One important project that allows students to actively participate in a real-world research project is the Global Learning and Observations to Benefit the Environment (GLOBE) Program. Begun in 1992 as an innovative way to aid the environment and help students learn science, the GLOBE Program currently links more than 3,800 schools around the world to scientists.Teachers and students collect local environmental data for use by scientists, and the scientists provide mentoring to the teachers and students about how to apply scientific concepts in analyzing real environmental problems. Thus, the GLOBE Program depends on students to help monitor the environment while educating them about it. Further, the students are motivated to become more engaged in learning because they are aiding real scientific research—and their data collection has lasting value. In a 1998 survey, 62% of teachers using the GLOBE Program reported that they had students analyze, discuss, or interpret the data.
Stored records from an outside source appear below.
/-- Firmware's translation of a page. (DEDUCED, log entries 41 and 42.) -/
def translate (p : Page) (d : Dev) : Dev :=
  match p with
  | .clk => clkTranslate d
  | .tbs => writeAll p [{ F := TBS_PPS_CFG_EN, v := d.f TBS_BASIC_TIME_PPS_EN }, { F := TBS_PPS_CFG_EDGE, v := d.f TBS_BASIC_TIME_PPS_FALL }] d
  | .pwr => gaitEval 0 (d.setF PWR_GAIT_SEL (d.f PWR_BASIC_PWR_GAIT))
  | .evr => d.setF EVR_CFG_MIN_SEV (min 4 (d.f EVR_BASIC_EVR_MIN_SEV))
  | .ary => aryTranslate d
  | .exp => if d.expWritten then expTranslate d else d
  | .win => winTranslate d
  | .trg => writeAll p (trgWrites d) d
  | .pe e => peTranslate e d
  | .nrd => writeAll p (nrdWrites d) d
  | .pxc => writeAll p (pxcWrites d) d
  | .hdr => fstTranslate (writeAll p (hdrWrites d) d)
  | .geo => geoTranslate d
  | .sta => writeAll p (staWrites d) d
  | .vew => encTranslate (fstTranslate (writeAll p (vewWrites d) d))
  | .enc => encTranslate d
  | .dlv => dlvTranslate d
  | .fst => fstTranslate d
  | .hmp => writeAll p (hmpWrites d) d
  | .ln l => writeAll p (lnWrites l d) d
  | .sp n => spTranslate n d
  | .hlp => hlpTranslate d
  | _ => d

/-- Does the translation of a page write shadowed fields? -/
def Dev.xlateShadowed (d : Dev) (p : Page) : Bool :=
  match p with
  | .tbs | .pwr | .evr | .ln _ | .hlp | .sys | .thm | .nvm | .mbx | .sec | .eng _ | .ing => false
  | .clk => d.f CLK_BASIC_CLK_SAT_FREQ != 0
  | .pe e => d.fi PE_BASIC_FN_FN e 0 != 0
  | .exp => d.expWritten
  | .win => d.on WIN_BASIC_WIN_APPLY
  | .sp n => d.fi SP_BASIC_PORT_AUTO n 0 = 1 && d.fi SP_HELLO_STAT_VALID n 0 = 1
  | _ => true

/-- Has a translation of `p` changed words of other pages that commits carry? -/
def xlateWide (p : Page) (old new : Dev) : Bool :=
  let other (m : SMap Word) : SMap Word := m.filter fun e =>
    (decide (e.1 < 0xB0000) || (decide (0xC0000 ≤ e.1) && decide (e.1 < 0x100000))) &&
      !(decide (p.base ≤ e.1) && decide (e.1 < p.base + p.size))
  p = .win || other old.regs != other new.regs

/-- Firmware commits what it has translated. (DEDUCED, log entry 42.) -/
def xlateCommit (p : Page) (wrote wide : Bool) (d : Dev) : Dev :=
  if d.on SYS_BASIC_CTRL_AUTOCOMMIT ∧ wrote then (if wide then gcommitKey d else keyWritten p d) else d

/-- Can firmware translate the page now: contexts are written only while the inactive bank is free? -/
def Dev.canTranslate (d : Dev) (p : Page) : Bool :=
  d.boot.run = .running && d.basicOn p && d.hf p HD_PAGE_STAT_XLATE_PEND = 1 && (!(p = .exp || p = .ary) || d.bankFree)

def translationDone (p : Page) (d : Dev) : Dev :=
  if d.canTranslate p = false then d
  else
    let n := translate p d
    let held := n.com.behindXlate.contains p
    let n := n.onCom fun s => { s with behindXlate := s.behindXlate.filter fun q => q != p }
    let n := xlateCommit p (d.xlateShadowed p) (xlateWide p d n) (xlateEnds p n)
    if held then keyPage p n else n

/-- TRANSLATION_DONE. -/
def execTranslationDone (pg : Page) (s : State) : Out := onDev (translationDone pg) s

/-! ## BASIC_FIELD_WRITE (R72 to R76, R584) -/

/-- Write one field of a basic register: any value but a reserved code; LK fields while the page is
disabled. The second part is the reason of a rejection. (DEDUCED, log entry 41.) -/
def basicField (en : Bool) (v : Word) (x : Word × Nat) (f : Fld) : Word × Nat :=
  let n := bitsOf v f.hi f.lo
  let no (r : Nat) : Word × Nat := (x.1, if x.2 = 0 then r else x.2)
  if f.acc = .ro then x
  else if f.acc = .lk ∧ en then no 1
  else match f.legal with
    | .codes m => if n ≤ m then (setBits x.1 f.hi f.lo n, x.2) else no 2
    | _ => (setBits x.1 f.hi f.lo n, x.2)

/-- A global set of the loop is forgotten when MODE leaves 2 (R151). -/
def aeModeLeft (d : Dev) : Dev :=
  if d.f EXP_BASIC_AE_MODE = 2 then d else d.onAry fun a => { a with aeSet := none }

/-- A new selection of the readout mode (R199). -/
def modeChosen (new : Bool) (d : Dev) : Dev := if new then d.onCom fun s => { s with modeNew := true } else d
Although no rigorous evaluations of effects on learning have been conducted, surveyed GLOBE teachers said they view the program as very effective and indicated that the greatest student gains occurred in the areas of observational and measurement skills, ability to work in small groups, and technology skills.Expanding What Children Learn
In addition to supporting how children learn, computer-based technology can also improve what children learn by providing exposure to ideas and experiences that would be inaccessible for most children any other way. For example, because synthesizers can make music, students can experiment with composing music even before they can play an instrument. Because communications technology makes it possible to see and talk to others in different parts of the world, students can learn about archeology by following the progress of a real dig in the jungles of Mexico. Through online communications, students can reach beyond their own community to find teachers and other students who share their academic interests. The most interesting research on the ways technology can improve what children learn, however, focuses on applications that can help students understand core concepts in subjects like science, math, and literacy by representing subject matter in less complicated ways. Research has demonstrated that technology can lead to profound changes in what children learn. By using the computers’ capacity for simulation, dynamically linked notations, and interactivity, ordinary students can achieve extraordinary command of sophisticated concepts. Computer-based applications that have had significant effects on what children learn in the areas of science, mathematics, and the humanities are discussed below.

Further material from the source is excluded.